My efforts to document city change over the past several years can suggest this pandemic season does not look much different than what came before. These images are a lesson learned. Any “new normal” must go deeper than dining outside in public space (visible above in 2008 in Italy), more bike lanes, public art, or other band-aids that mask the challenges of a longer view.
Last week, my friend Tim Williams (currently Cities Leader for Arup Australasia) asked on LinkedIn, “who decided ‘the new normal?’ Was I out of the room when the vote was taken?” My answer is we all are deciding as we go as part of a collective emergence from lockdown. We all get to be post-COVID philosophers, and we should not squander the opportunity to think broadly about what comes next for an interconnected world.
Tim is one such very affable philosopher, with a distinguished career in the United Kingdom before a good run as Chief Executive of the Committee for Sydney. He asks tough and thoughtful questions about transport and housing (wisely mixed with stories of his native Wales). I tout Tim as a breath of fresh air in a time of dogma, where trends already underway have been accelerated by the shocking pause to what was customary just two months ago.

Many others have focused on repetitive standard fare, without much reflection, or a longer view. They tout the coming cities of plexiglass dividers, predicting a new age that is defined by ongoing Zoom interactions, walkable six-foot bubbles along paths reclaimed from streets, soon-to-be permanent home offices, bike commutes, and the final death of high streets to insolvency and the evil Amazon. Or, say the contrarians, maybe cars are suddenly safer than masks? Maybe the suburban exodus will begin anew? Maybe temperature sensors will bar our entry to buildings and countries if we register above 98.6?
For urban designers and tactical urbanists, this period of emergence has become a focused frenzy of professional opportunity, a time of marketing, and “stuff-strutting.” Competition for the same messaging is somewhat excusable; locked-down professionals must beckon clients, inventing countless opportunities to attend free webinars about, for example, the scope of the pandemic’s impacts on public space, or retrofitting streets for physically distant walkers and cyclists.

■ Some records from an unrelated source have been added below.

-- ==== Sys2Proof/Machine/LineCode.lean ====
section
/-! DEFINITION. The line code (R196 to R206): symbols, check symbols, the fold of a location, decoding, poison. -/

namespace Sys2Proof.Machine

/-! ### GF(2^16) with 0x1_100B (R198) -/

def gfX (a : Nat) : Nat := let b := a <<< 1; if b.testBit 16 then b ^^^ 0x1100B else b

/-- Multiply by the low `n` bits of `b`. -/
def gfMulAux : Nat → Nat → Nat → Nat
  | 0, _, _ => 0
  | n + 1, a, b => (if b % 2 = 1 then a else 0) ^^^ gfMulAux n (gfX a) (b / 2)

def gfMul (a b : Nat) : Nat := gfMulAux 16 a b

/-- α^k. -/
def gfAlpha : Nat → Nat
  | 0 => 1
  | k + 1 => gfX (gfAlpha k)

/-- `a^(2^n - 1)` style chain: the product of a^(2^i) for i from 1 to n, which is the inverse for n = 15. -/
def gfInvAux : Nat → Nat → Nat
  | 0, _ => 1
  | n + 1, a => let b := gfMul a a; gfMul b (gfInvAux n b)

def gfInv (a : Nat) : Nat := gfInvAux 15 a

/-! ### Codewords -/

/-- The degree of logical position `j` (0 to 11): data symbol j has 4 + j, check symbol k = j − 8 has k (R198). -/
def posDegree (j : Nat) : Nat := if j < 8 then 4 + j else j - 8

/-- The degree of fold symbol `m` in codeword `c`. -/
def foldDegree (c m : Nat) : Nat := 12 + 3 * c + m

/-- The fold symbols of a location (R200). -/
def foldSymbols (l : Loc) : List Nat := [fld l 0 16, fld l 16 16, fld l 32 5]

/-- Coefficients of g(x) below x^4, lowest first: (x+1)(x+α)(x+α²)(x+α³) (R199). -/
def genStep (r : Nat) (p : List Nat) : List Nat :=
  List.zipWith (fun a b => gfMul a r ^^^ b) (p ++ [0]) (0 :: p)

def genPoly : List Nat := genStep 8 (genStep 4 (genStep 2 (genStep 1 [1])))

/-- One step of the division by g: `rem` is r0 to r3. -/
def remStep (rem : List Nat) (c : Nat) : List Nat :=
  let fb := c ^^^ rem.getD 3 0
  (List.range 4).map (fun i => (if i = 0 then 0 else rem.getD (i - 1) 0) ^^^ gfMul fb (genPoly.getD i 0))

/-- The coefficient of x^(d) of M(x): data and fold symbols of codeword `c`. -/
def msgCoef (c : Nat) (data fold : List Nat) (d : Nat) : Nat :=
  if d < 12 then data.getD (d - 4) 0
  else if within (foldDegree c 0) (foldDegree c 2) d then fold.getD (d - foldDegree c 0) 0 else 0

/-- Check symbols 0 to 3 of codeword `c` (R199). -/
def checkSymbols (c : Nat) (data fold : List Nat) : List Nat :=
  ((List.range 20).map (fun i => msgCoef c data fold (23 - i))).foldl remStep [0, 0, 0, 0]

/-- The poison constant (R203). -/
def poisonConst : List Nat := [0x9C41, 0x2B7E, 0xE3D5, 0x466A]

/-- Syndrome `i` of (degree, symbol) pairs. -/
def syndrome (i : Nat) (w : List (Nat × Nat)) : Nat :=
  w.foldl (fun acc x => acc ^^^ gfMul x.2 (gfAlpha (i * x.1))) 0

def syndromes (w : List (Nat × Nat)) : List Nat := (List.range 4).map (fun i => syndrome i w)

/-- SP: the syndromes of the poison constant (R201). -/
def poisonSyndromes : List Nat := syndromes ((List.range 4).zip poisonConst)

/-- Data symbols of codeword `c` of a line: line bytes 16c + 2j and 16c + 2j + 1 (Table 8.1). -/
def dataSymbols (l : Line) (c : Nat) : List Nat := (List.range 8).map (fun j => fld l (128 * c + 16 * j) 16)

/-- The twelve stored symbols of codeword `c`, by logical position; `inj` XORs check symbols (R203, R221). -/
def encodeCw (l : Line) (loc : Loc) (inj : Nat → List Nat) (c : Nat) : List Nat :=
  let data := dataSymbols l c
  data ++ List.zipWith (· ^^^ ·) (checkSymbols c data (foldSymbols loc)) (inj c)

/-- Where logical position `k` lies: the identity map, or the spare map for `L` (R205). -/
def physOf (spare : Option Nat) (k : Nat) : Nat := if spare = some k then 12 else k

/-- The burst of a line: 13 words, bits [16c+15:16c] of word p are the symbol of codeword c at position pp; idle and
steered-out positions are zero (R196, R205). -/
def encodeLine (l : Line) (loc : Loc) (spare : Option Nat) (inj : Nat → List Nat) : List (BitVec 64) :=
  let cws := (List.range 4).map (encodeCw l loc inj)
  (List.range 13).map (fun p =>
    match (List.range 12).find? (fun k => physOf spare k = p) with
    | some k => BitVec.ofNat 64 ((List.range 4).foldl (fun acc c => acc ||| ((cws.getD c []).getD k 0) <<< (16 * c)) 0)
    | none => 0)

/-- The poison constant in every codeword. -/
def poisonInj (_ : Nat) : List Nat := poisonConst
/-- Nothing added. -/
def noInj (_ : Nat) : List Nat := [0, 0, 0, 0]

/-! ### Decoding (R201) -/

/-- Outcomes of a codeword and of a line, best first. -/
inductive Outc where
  | clean
  | corrected
  | poisoned
  | uncorr
  | misdirected
deriving DecidableEq, Repr

def outcRank : Outc → Nat
  | .clean => 0
  | .corrected => 1
  | .poisoned => 2
  | .uncorr => 3
  | .misdirected => 4

/-- The product of (x + X) over the locators, as coefficients, lowest first. -/
def locPoly (xs : List Nat) : List Nat := xs.foldl (fun p x => genStep x p) [1]

/-- The value of a polynomial. -/
def polyEval (p : List Nat) (x : Nat) : Nat := p.foldr (fun a acc => a ^^^ gfMul x acc) 0

/-- Magnitudes at the given degrees that explain the syndromes; `none` when there are none. -/
def solveAt (syn : List Nat) (degs : List Nat) : Option (List Nat) :=
  let mags := degs.map (fun d =>
    let p := locPoly ((degs.filter (· ≠ d)).map gfAlpha)
    gfMul ((List.zipWith gfMul p syn).foldl (· ^^^ ·) 0) (gfInv (polyEval p (gfAlpha d))))
  if syndromes (degs.zip mags) = syn then some mags else none

/-- Sets of at most `n` of the given degrees, smallest sets first. -/
def degSets : Nat → List Nat → List (List Nat)
  | 0, _ => [[]]
  | n + 1, ds => [] :: ds.flatMap (fun d => (degSets n (ds.filter (fun e => d < e))).map (fun r => d :: r))

/-- Step 3 of R201: the erased degrees and a smallest set of further error degrees, with magnitudes. -/
def searchErrors (syn : List Nat) (erased cand : List Nat) (t : Nat) : Option (List (Nat × Nat) × List Nat) :=
  let sets := (List.range (t + 1)).flatMap (fun n => (degSets t cand).filter (fun s => s.length = n))
  sets.findSome? (fun f => (solveAt syn (erased ++ f)).map (fun m => ((erased ++ f).zip m, f)))

/-- Further errors per codeword with `e` erased positions (Table 8.3). -/
def errorLimit (e : Nat) : Nat := if e = 0 then 2 else 1

structure CwOut where
  outc : Outc
  /-- corrections as (degree, magnitude) -/
  fix : List (Nat × Nat)
  /-- degrees of the corrected symbols that R207 counts -/
  counted : List Nat
  /-- it needed step 3 or 4 of R201 -/
  slow : Bool
deriving DecidableEq, Repr

/-- Decode one codeword: received symbols by logical position, its location's fold, erased logical positions. -/
def decodeCw (c : Nat) (sym fold : List Nat) (erased : List Nat) : CwOut :=
  let stored := (List.range 12).map (fun j => (posDegree j, sym.getD j 0))
  let folds := (List.range 3).map (fun m => (foldDegree c m, fold.getD m 0))
  let syn := syndromes (stored ++ folds)
  let era := erased.map posDegree
  let cand := (stored.map Prod.fst).filter (fun d => !era.contains d)
  let t := errorLimit era.length
  if syn = [0, 0, 0, 0] then { outc := .clean, fix := [], counted := [], slow := false }
  else if syn = poisonSyndromes then { outc := .poisoned, fix := [], counted := [], slow := false }
  else
    match searchErrors syn era (cand ++ folds.map Prod.fst) t with
    | some (fix, f) =>
      if f.any (fun d => 12 ≤ d) then { outc := .misdirected, fix := [], counted := [], slow := true }
      else { outc := .corrected, fix := fix, counted := f, slow := true }
    | none =>
      match searchErrors (List.zipWith (· ^^^ ·) syn poisonSyndromes) era cand t with
      | some (fix, f) => { outc := .poisoned, fix := fix, counted := f, slow := true }
      | none => { outc := .uncorr, fix := [], counted := [], slow := true }

structure LineOut where
  outc : Outc
  data : Line
  /-- counted corrected symbols, by physical position, one entry each -/
  counted : List Nat
  /-- corrected symbols by logical position (self-test) -/
  logical : List Nat
  /-- some codeword needed step 3 or 4 (R202) -/
  slow : Bool
deriving DecidableEq, Repr

/-- The logical position of a stored degree. -/
def degreePos (d : Nat) : Nat := if d < 4 then d + 8 else d - 4

/-- Decode a burst (R201, R202): the worst outcome among the codewords, and the data after correction. `flip` XORs the
check symbols of codeword c (R221). -/
def decodeLine (burst : List (BitVec 64)) (loc : Loc) (spare : Option Nat) (erased : List Nat)
    (flip : Nat → List Nat) : LineOut :=
  let raw := fun c => (List.range 12).map (fun k =>
    fld (burst.getD (physOf spare k) 0) (16 * c) 16 ^^^ (if k < 8 then 0 else (flip c).getD (k - 8) 0))
  let outs := (List.range 4).map (fun c => decodeCw c (raw c) (foldSymbols loc) erased)
  let worst := outs.foldl (fun o x => if outcRank o < outcRank x.outc then x.outc else o) Outc.clean
  let dataOf := fun c => (List.range 8).map (fun j =>
    ((outs.getD c { outc := .clean, fix := [], counted := [], slow := false }).fix.foldl
      (fun s x => if x.1 = posDegree j then s ^^^ x.2 else s) ((raw c).getD j 0)))
  let line := (List.range 4).foldl (fun acc c =>
    (List.range 8).foldl (fun a j => a ||| ((dataOf c).getD j 0) <<< (128 * c + 16 * j)) acc) 0
  let logical := outs.flatMap (fun o => o.counted.map degreePos)
  { outc := worst, data := BitVec.ofNat 512 line, counted := logical.map (physOf spare), logical := logical,
    slow := outs.any (fun o => o.slow) }

/-! ### Steering state of a subchannel (R205, R206) -/

/-- The map in force for location `l`: `some L` is the spare map for L. -/
def Prot.mapFor (p : Prot) (l : Loc) : Option Nat :=
  if p.spareUsed && (!p.rebuild || locSweep l < p.p.toNat) then some p.spareFor.toNat else none

/-- The erased logical positions under a map: the two lowest-numbered dead positions that carry one (R205). -/
def Prot.erased (p : Prot) (spare : Option Nat) : List Nat :=
  (((List.range 13).filter (fun k => p.dead.getLsbD k)).filterMap
    (fun k => (List.range 12).find? (fun j => physOf spare j = k))).take 2

/-- Mode code of Table 8.3 under a map. -/
def Prot.mode (p : Prot) (spare : Option Nat) : Nat :=
  match (p.erased spare).length with
  | 0 => if spare.isSome then 1 else 0
  | 1 => 2
  | _ => 3

end Sys2Proof.Machine
end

Eminent sociologist Richard Sennett recently shed light on what I think is really at issue, the general human response to sudden, panic-laden events versus the longer-term societal challenges accelerated by a temporary crisis. Ironically, without critical thinking, obsession with advisories and regulations meant to control the pandemic may limit creative solutions beyond the crisis. Sennett suggests that the media has fomented panic and fear without distinguishing the impacts limited to COVID-19 from ongoing challenges–those that will survive the exhaustion of the coronavirus by a vaccine or other means.
One such challenge is how to offset the social isolation of those who live alone, especially the elderly. Another is how to assure urban density that is safe from a public health perspective, and continue to offset impacts of climate change by allowing people to live where they work, or to use safe public transport for their commutes. He calls for a sense of community, encouraged by architecture which fosters a sense of togetherness, even if from a physical distance aided by a more benevolent use of technology.
Ultimately, Sennett frames a unity of green, health and equity:
In sum, this is a time to fear the opportunity the pandemic offers the ruling powers, to reject the theatre of panic staged in the media, to find ways to counter the widening gap between a safe middle class and an exposed working class, to explore forms of diversity which could relate the green city and the healthy city, and to use technology to affirm the power of community in the city.— Richard Sennett

Sennett is right. It’s time to go beyond things we could see before the pandemic arrived. As Tim Williams implies, the “new normal” is not yet defined.
State agencies in Washington are evolving rapidly to maximize telecommuting, where possible. Along with the realization in other professional sectors that work at home need not decrease productivity, these changes will reduce need for office space and the reduced urban workforce will in turn impact businesses that rely on those workers. Even if that office space can be converted into housing, many of those small businesses open in February won’t survive the time it takes to repurpose existing offices.